なお、重要事象等は存在しておりません。
文中の将来に関する事項は、当四半期連結会計期間の末日現在において当社グループが判断したものであります。
当第1四半期連結累計期間におけるわが国経済は、企業収益や雇用情勢の改善が続き、景気は緩やかな回復の兆しを見せているものの、米国の新政権による政策動向や欧州の政治動向などのリスク要因もあり、経営環境は先行き不透明な状況が続いております。
当社グループの事業分野であります建設業界におきましては、人手不足に起因する物件の着工・進捗遅れも発生しているものの、オリンピック関連事業の顕在化もあり徐々に需要が回復しつつあります。
当社グループの主力製品でありますコンクリートパイル事業におきましても、長引く需要低迷のもとではありますが、杭打ち工事における厳格な施工品質確保の取り組みの体制が整い、積極的な受注活動に取り組んでまいりました。
また、第2の柱でありますコンクリートセグメント事業につきましては、大型プロジェクトの製造が続いており、安定した業績で推移いたしました。
セグメント毎の業績は次のとおりであります。
①コンクリート二次製品事業
コンクリート二次製品事業の主力事業でありますコンクリートパイル部門につきましては、低調な需要が続いておりますが積極的な受注活動により出荷が増加した結果、当第1四半期連結累計期間の売上高は、1,618百万円(前年同四半期比17.8%増)、営業利益は226百万円(前年同四半期比82.6%増)となりました。
②コンクリートセグメント事業
大型物件の製造が順調に進捗した結果、当第1四半期連結累計期間の売上高は、761百万円(前年同四半期比6.1%増)、営業利益は24百万円(前年同四半期比27.1%増)となりました。
③工事事業
杭打ち工事における厳格な施工品質確保の取り組みの体制が整い、コスト削減にも取り組んだ結果、当第1四半期連結累計期間の売上高は、1,531百万円(前年同四半期比23.5%増)、営業利益は44百万円(前年同四半期は16百万円の損失)となりました。
④不動産賃貸事業
当第1四半期連結累計期間の売上高は、49百万円(前年同四半期比0.4%増)、営業利益は39百万円(前年同四半期比1.3%増)となりました。

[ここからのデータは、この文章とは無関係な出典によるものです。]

-- ==== Sys2Proof/Machine/State.lean ====
section
/-! DEFINITION. The state of the MOE and its environment, as plain data (10_state.md), the ways a step can stop, and
the state after reset (10_state.md R58, 70_reset_and_hazards.md R290). -/

namespace Sys2Proof.Machine

/-- The error kinds (60_exceptions.md R260). -/
inductive ErrorKind where
  | badKeyDirection
  | badKeyMaterial
  | badKeyInstance
  | badCipherMode
  | badCipherState
  | badCipherInstance
  | badData
  | badCommand
  deriving DecidableEq, Repr

/-- The result kind of a completed command, the content of STATUS.ERR (10_state.md R34). `Result.code`
(Machine/Flags.lean) gives its 4 bits. -/
inductive Result where
  | success
  | failed (e : ErrorKind)
  deriving DecidableEq, Repr

/-- A key slot (10_state.md R40). -/
structure KeySlot where
  /-- 1 once a MAKEKEY on this slot has succeeded. -/
  valid : Bool
  dir : Direction
  keyBits : KeySize
  /-- The schedule for `dir`. -/
  rk : RK
  /-- `roundCount`, as `KeyExpand` returned it. -/
  nr : Nat
  /-- `forwardRoundKeys`: the encryption schedule of the same raw key. -/
  frk : RK
  deriving DecidableEq, Repr

/-- A context (10_state.md R44). -/
structure Context where
  /-- 1 once a CIPHERINIT on this context has succeeded. -/
  valid : Bool
  mode : Mode
  /-- The feedback register. -/
  reg : Block
  deriving DecidableEq, Repr

/-- The latched argument record `L` (10_state.md R50). -/
structure Latch where
  cmd : Word
  param : Word
  src : Word
  dst : Word
  len : Word
  /-- The 64 characters of KEYMAT. -/
  keymat : Vector Byte 64
  /-- The 32 characters of IVHEX. -/
  ivhex : Vector Byte 32
  deriving DecidableEq, Repr

/-- System memory: the bytes that differ from `Memory.unlisted`, at strictly rising addresses. Machine/Ops.lean holds
its operations and `Memory.wf`. -/
abbrev Memory := List Host.Cell

/-- The bytes `[base, base + len)`. -/
structure Span where
  base : Nat
  len : Nat
  deriving DecidableEq, Repr

/-- The bytes a command reads and the bytes it writes (20_memory.md R86). -/
structure Footprint where
  reads : Span
  writes : Span
  deriving DecidableEq, Repr

/-- A command that has ended, whose bytes a host must not touch until that host observes BUSY = 0
(70_reset_and_hazards.md R296): what it accessed, and the hosts that have observed it since. -/
structure Retired where
  fp : Footprint
  seenBy : List Nat
  deriving DecidableEq, Repr

/-- Fault marks (10_state.md R51). -/
inductive FaultMark where
  /-- A host touched a byte of the running command, or of one whose end it has not observed (20_memory.md R92,
  70_reset_and_hazards.md R296). -/
  | bufferRace
  deriving DecidableEq, Repr

/-- What happens next, outside the machine or by the scheduling of its agents (10_state.md R30; 60_exceptions.md R269;
30_encoding.md R120). Addresses are system addresses; `width` is in bytes. `host` is the number of
the host, where what it observes matters (entry 21); the MOE itself tells no hosts apart (60_exceptions.md R273). -/
inductive Event where
  /-- The engine's turn (10_state.md R57). -/
  | engine
  /-- A host spins on STATUS until BUSY = 0 (30_encoding.md R120 `WAIT`). -/
  | wait (host : Nat)
  /-- A host write into the register window (30_encoding.md R120 `WR`). -/
  | regWrite (addr width : Nat) (w : Word)
  /-- A host read from the register window (30_encoding.md R120 `RD`). -/
  | regRead (host addr width : Nat)
  /-- A host writes bytes of system memory upward from `addr` (30_encoding.md R120 `MEMW`). -/
  | memWrite (host addr : Nat) (data : Bytes)
  /-- A host reads `n` bytes of system memory upward from `addr` (30_encoding.md R120 `MEMR`). -/
  | memRead (host addr n : Nat)
  /-- The MOE is reset (70_reset_and_hazards.md R290, R291). -/
  | reset
  deriving DecidableEq, Repr

/-- What a host read returned. -/
inductive Reading where
  | word (w : Word)
  | bytes (bs : Bytes)
  deriving DecidableEq, Repr

/-- The whole machine: the MOE's architectural state (10_state.md), system memory, the constant parameters, and the
model's own fields (from `draws` on). -/
structure State where
  /-- The parameters (00_scope.md R12). Constant: no step changes them (entry 1). -/
  cfg : Config
  /-- STATUS.DROP (10_state.md R34). -/
  drop : Bool
  /-- STATUS.ERR (10_state.md R34). -/
  err : Result
  /-- COUNT (10_state.md R35). -/
  count : Word
  /-- PARAM (10_state.md R36). -/
  param : Word
  /-- SRC (10_state.md R37). -/
  src : Word
  /-- DST (10_state.md R37). -/
  dst : Word
  /-- LEN (10_state.md R38). -/
  len : Word
  /-- KEYMAT[0..15] (10_state.md R39). -/
  keymat : Vector Word 16
  /-- IVHEX[0..7] (10_state.md R39). -/
  ivhex : Vector Word 8
  /-- KS[0..15]; the first NUM_KEY_SLOTS are present (10_state.md R40, 30_encoding.md R111). -/
  keySlots : Vector KeySlot 16
  /-- CTX[0..15]; the first NUM_CTX are present (10_state.md R44, 30_encoding.md R111). -/
  contexts : Vector Context 16
  /-- `L` (10_state.md R50). Present exactly while STATUS.BUSY = 1: this field is BUSY's home (entry 11). -/
  latch : Option Latch
  /-- System memory (20_memory.md R80). -/
  mem : Memory
  /-- The set of fault marks (10_state.md R51). -/
  faultMarks : List FaultMark
  /-- The model's own: how many free values have been drawn (entry 7). -/
  draws : Nat
  /-- The model's own: what happens next, in order (entry 8). -/
  events : List Event
  /-- The model's own: what the hosts' reads have returned, newest first (entry 8). -/
  observed : List Reading
  /-- The model's own: the commands that have ended, newest first, each with the hosts that have observed BUSY = 0 since
  (70_reset_and_hazards.md R296; entry 21). -/
  retired : List Retired
  deriving DecidableEq, Repr

/-- The ways the machine stops. -/
inductive Fault where
  /-- Raised by the four data commands' meanings: an access of the command is not admitted, so the engine has no step
  for it (20_memory.md R83, R84: stuck). Safe. The machine's step does not stop with it: it leaves BUSY = 1 and lets
  the hosts go on (entry 10). -/
  | notAdmitted
  /-- Raised by every meaning when no command is latched: an idle engine has no step (10_state.md R57). The machine's
  step never runs a meaning then. Safe (entry 16). -/
  | engineIdle
  /-- Raised by the machine's step in a state with a fault mark: the run has no meaning (20_memory.md R92). Safe
  (entry 12). -/
  | bufferRace
  /-- Raised by the machine's step on a host access to a byte outside system memory (20_memory.md R80). Safe
  (entry 15). -/
  | hostAddress
  deriving DecidableEq, Repr

/-- The steps the model has no meaning for. -/
inductive Refusal where
  /-- Reserved for exec's arms of instructions without a meaning yet. No arm answers it: all six have one. Safe. -/
  | notModelled (mnemonic : String)
  /-- Raised by the machine's step on a host access to the register window that is not an aligned 32-bit access inside
  it: "the model gives the host no step for it" (10_state.md R54). Safe. -/
  | windowAccess
  deriving DecidableEq, Repr

/-- A key slot after reset: invalid (10_state.md R43). The other fields are unspecified there; these values are the
model's (DESIGN CHOICE, unsafe, entry 5). -/
def KeySlot.reset : KeySlot where
  valid := false
  dir := .encrypt
  keyBits := .k128
  rk := []
  nr := 0
  frk := []

/-- A context after reset: invalid (10_state.md R49). The other fields are unspecified there; these values are the
model's (DESIGN CHOICE, unsafe, entry 5). -/
def Context.reset : Context where
  valid := false
  mode := .ecb
  reg := 0

/-- The reset values of 10_state.md R58 on a machine with parameters `c`, nothing listed in memory. -/
def State.resetWith (c : Config) : State where
  cfg := c
  drop := false
  err := .success
  count := 0
  param := 0
  src := 0
  dst := 0
  len := 0
  keymat := Vector.replicate 16 0
  ivhex := Vector.replicate 8 0
  keySlots := Vector.replicate 16 KeySlot.reset
  contexts := Vector.replicate 16 Context.reset
  latch := none
  mem := []
  faultMarks := []
  draws := 0
  events := []
  observed := []
  retired := []

/-- The machine right after reset. -/
def State.reset : State := State.resetWith Config.initial

end Sys2Proof.Machine
end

以上の結果、当第1四半期連結累計期間の売上高は3,961百万円(前年同四半期比17.2%増)、営業利益は177百万円(前年同四半期比981.7%増)、経常利益は154百万円(前年同四半期は0百万円の損失)、親会社株主に帰属する四半期純利益は88百万円(前年同四半期は7百万円の損失)となりました。
資産、負債及び純資産の状況
当第1四半期連結会計期間末における総資産は、前連結会計年度末に比べて、822百万円増加して15,631百万円となりました。これは主に現金及び預金の増加781百万円、受取手形及び売掛金の増加109百万円、未成工事支出金の減少22百万円等によるものであります。
負債は、前連結会計年度末に比べて、760百万円増加して12,939百万円となりました。これは主に短期借入金、長期借入金の増加876百万円、電子記録債務の増加114百万円、支払手形及び買掛金の減少372百万円等によるものであります。

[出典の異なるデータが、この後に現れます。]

-- ==== Sys2Proof/Safety.lean ====
section
/-! DEFINITION. What a good state is, in the terms the claims use: the invariant every step keeps. -/

namespace Sys2Proof.Machine

/-- The invariant of a valid key slot (10_state.md R40): rk and frk come from the same raw key bytes, of the slot's key
length, and nr is the round count `KeyExpand` gave with rk. -/
def KeySlot.Consistent (p : Primitive) (k : KeySlot) : Prop :=
  k.valid = true → ∃ raw : Bytes, raw.length = k.keyBits.bytes ∧ k = makeSlot p raw k.keyBits k.dir

/-- The invariant of the machine. -/
structure State.Inv (s : State) : Prop where
  /-- The parameters are within the bounds of 00_scope.md R12. -/
  cfgBounds : s.cfg.wf = true
  /-- Memory is in its canonical form. -/
  memForm : s.mem.wf = true
  /-- Only bytes of system memory are listed (20_memory.md R80). -/
  memAddrs : ∀ c ∈ s.mem, isSystemAddr s.cfg c.1 = true
  /-- Every key slot is consistent (10_state.md R40). -/
  slots : ∀ i, (s.slot i).Consistent Config.primitive
  /-- A slot that is not present is never valid (30_encoding.md R111). -/
  absentSlots : ∀ i, s.keyPresent i = false → (s.slot i).valid = false
  /-- A context that is not present is never valid (30_encoding.md R111). -/
  absentContexts : ∀ j, s.ctxPresent j = false → (s.context j).valid = false
  /-- COUNT is 0 beside an error (60_exceptions.md R262). -/
  errorCount : s.err ≠ .success → s.count = 0
  /-- COUNT is at most 2^31 (10_state.md R35, 60_exceptions.md R262). -/
  countBound : s.count.toNat ≤ 2 ^ 31
  /-- The fault marks are a set (10_state.md R51). -/
  marksNodup : s.faultMarks.Nodup

/-- Two ranges of bytes that share none, or start at the same address: the buffers over which a command's output is what
disjoint buffers would give (20_memory.md R87). -/
def DisjointOrSame (src srcLen dst dstLen : Nat) : Prop :=
  src = dst ∨ src + srcLen ≤ dst ∨ dst + dstLen ≤ src

/-- What no command writes when it completes (10_state.md R50, R55; 60_exceptions.md R262): the parameters, DROP, the
argument registers, the fault marks, and the hosts' side. -/
structure SameRegisters (s t : State) : Prop where
  cfg : t.cfg = s.cfg
  drop : t.drop = s.drop
  param : t.param = s.param
  src : t.src = s.src
  dst : t.dst = s.dst
  len : t.len = s.len
  keymat : t.keymat = s.keymat
  ivhex : t.ivhex = s.ivhex
  faultMarks : t.faultMarks = s.faultMarks
  events : t.events = s.events
  observed : t.observed = s.observed
  retired : t.retired = s.retired

/-- The slot and the context a data command names are present and valid: its handle check passes (41_block.md R180). -/
structure HandlesReady (s : State) (ksel csel : Nat) : Prop where
  keyPresent : s.keyPresent ksel = true
  keyValid : (s.slot ksel).valid = true
  ctxPresent : s.ctxPresent csel = true
  ctxValid : (s.context csel).valid = true

end Sys2Proof.Machine
end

純資産は、前連結会計年度末に比べて62百万円増加して2,692百万円となりました。
当第1四半期連結累計期間において、当連結会社の事業上及び財務上の対処すべき課題に重要な変更及び新たに生じた課題はありません。
当第1四半期連結累計期間の研究開発費の総額は21百万円であります。
なお、当第1四半期連結累計期間において当社グループの研究開発活動の状況に重要な変更はありません。
今後の日本経済は、生産性の伸びの鈍化や労働力人口の減少が成長の下押し圧力になることが見込まれる中で、成長戦略の進捗に左右されるなど、依然として不透明な経営環境が続くものと予想されます。

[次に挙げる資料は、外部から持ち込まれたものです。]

-- ==== Sys2Proof/Certificates/Slice0/Obligations.lean ====
section
/-! DEFINITION. The statements for the provers. -/

open Sys2Proof Sys2Proof.Machine

/-! ### Encoding (30_encoding.md) -/

/-- 30_encoding.md R110, R113: no bit of a command is lost on the way through its word. -/
def Obligations.DecodeEncodeRoundTrip : Prop :=
  ∀ i : Instr, i.wellFormed = true → decode (encode i) = .ok i

/-- 30_encoding.md R122 (with R110, R113, R114): every word has one meaning, which its OPC names: the command, with the
fields that command reads, or an illegal command. A command so spelled is well formed. -/
def Obligations.DecodingIsTotal : Prop :=
  ∀ w : Word,
    let opc := w.toNat % 256
    let ksel := w.toNat / 256 % 16
    let csel := w.toNat / 4096 % 16
    (opc = 1 → decode w = .ok (.makekey ksel (w.getLsbD 16))) ∧
    (opc = 2 → decode w = .ok (.cipherinit csel (w.getLsbD 17))) ∧
    (opc = 3 → decode w = .ok (.blkenc ksel csel)) ∧
    (opc = 4 → decode w = .ok (.blkdec ksel csel)) ∧
    (opc = 5 → decode w = .ok (.padenc ksel csel)) ∧
    (opc = 6 → decode w = .ok (.paddec ksel csel)) ∧
    (opc = 0 ∨ 7 ≤ opc → decode w = .error (.illegalOpcode (BitVec.ofNat 8 opc))) ∧
    ∀ i, decode w = .ok i → i.wellFormed = true

/-- 30_encoding.md R115: reserved bits and the fields a command does not read are ignored. Flipping any of the bits
[31:18], IVP and CSEL of a MAKEKEY, [31:18], KMP and KSEL of a CIPHERINIT, [31:18], KMP and IVP of a data command, or any
bit but OPC of an illegal word, spells the same. -/
def Obligations.UnreadBitsAreIgnored : Prop :=
  ∀ w r : Word,
    let unread : Word :=
      if w.extractLsb' 0 8 = 0x01 then 0xFFFEF000
      else if w.extractLsb' 0 8 = 0x02 then 0xFFFD0F00
      else if 3 ≤ (w.extractLsb' 0 8).toNat ∧ (w.extractLsb' 0 8).toNat ≤ 6 then 0xFFFF0000
      else 0xFFFFFF00
    decode (w ^^^ (r &&& unread)) = decode w

/-- 30_encoding.md R119: the worked command words. -/
def Obligations.WorkedEncodingsDecode : Prop :=
  decode 0x00010001 = .ok (.makekey 0 true) ∧
  decode 0x00010101 = .ok (.makekey 1 true) ∧
  decode 0x00000001 = .ok (.makekey 0 false) ∧
  decode 0x00000002 = .ok (.cipherinit 0 false) ∧
  decode 0x00021002 = .ok (.cipherinit 1 true) ∧
  decode 0x00000003 = .ok (.blkenc 0 0) ∧
  decode 0x00001104 = .ok (.blkdec 1 1) ∧
  decode 0x00000005 = .ok (.padenc 0 0) ∧
  decode 0x00001106 = .ok (.paddec 1 1) ∧
  decode 0x00000007 = .error (.illegalOpcode 0x07)

/-! ### The machine's step (10_state.md R57) -/

/-- 10_state.md R57: on the engine's turn, and with no event left, the step runs the latched command as `exec` does, in
the state that no longer lists the turn; a completed command's bytes then stay barred until a host observes BUSY = 0
(70_reset_and_hazards.md R296, `State.retire`; entry 21). Where `exec` finds an access not admitted, the turn changes
nothing (20_memory.md R83; the model's choice of entry 10 is that the hosts go on). The second clause: a command word loaded
by `withFetchWord` (the model's own, entry 18) is what the next step runs. -/
def Obligations.StepRunsLatchedCommand : Prop :=
  (∀ (s : State) (L : Latch) (i : Instr) (rest : List Event), s.faultMarks = [] → s.latch = some L →
    decode L.cmd = .ok i → (s.events = .engine :: rest ∨ (s.events = [] ∧ rest = [])) →
      (∀ t, exec i { s with events := rest } = .next t → step s = .next (t.retire (commandFootprint i L s))) ∧
      (exec i { s with events := rest } = .fault .notAdmitted → step s = .next { s with events := rest })) ∧
  ∀ (s u t : State) (w : Nat) (i : Instr) (L : Latch), decodeTableWord 32 w = some i →
    u = { s.accept (BitVec.ofNat 32 w) with faultMarks := [] } → u.latch = some L → exec i u = .next t →
    step (s.withFetchWord 32 w) = .next (t.retire (commandFootprint i L u))

/-- 60_exceptions.md R265, 30_encoding.md R114: an illegal command completes with BadCommand and changes nothing
else. -/
def Obligations.IllegalCommandReportsBadCommand : Prop :=
  ∀ (s : State) (L : Latch) (rest : List Event), s.faultMarks = [] → s.latch = some L → s.events = .engine :: rest →
    ¬ (1 ≤ (L.cmd.extractLsb' 0 8).toNat ∧ (L.cmd.extractLsb' 0 8).toNat ≤ 6) →
    step s = .next { s with events := rest, err := .failed .badCommand, count := 0, latch := none }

コンクリートパイル事業におきましては、今まで以上の施工品質確保は当然のこととして、製品の価値を訴求し顧客へ適正価格での販売に向けた取り組みが必要となります。
一方、コンクリートセグメント事業におきましては、大型プロジェクト物件の製造が継続し、今後暫くは需給がひっ迫した状況が見込まれます。
このような事業環境の中、当社グループは、「顧客第一」「合理追求」「人倫遵守」の経営理念の下、平成28年度からスタートした「第5次中期3ヵ年経営計画」に則り、環境の変化への迅速かつ正確な対応力と専門性の強化を目標に掲げ、安心・確実な品質の追求に加え、引続きコスト削減を進め収益性の向上を目指してまいる所存であります。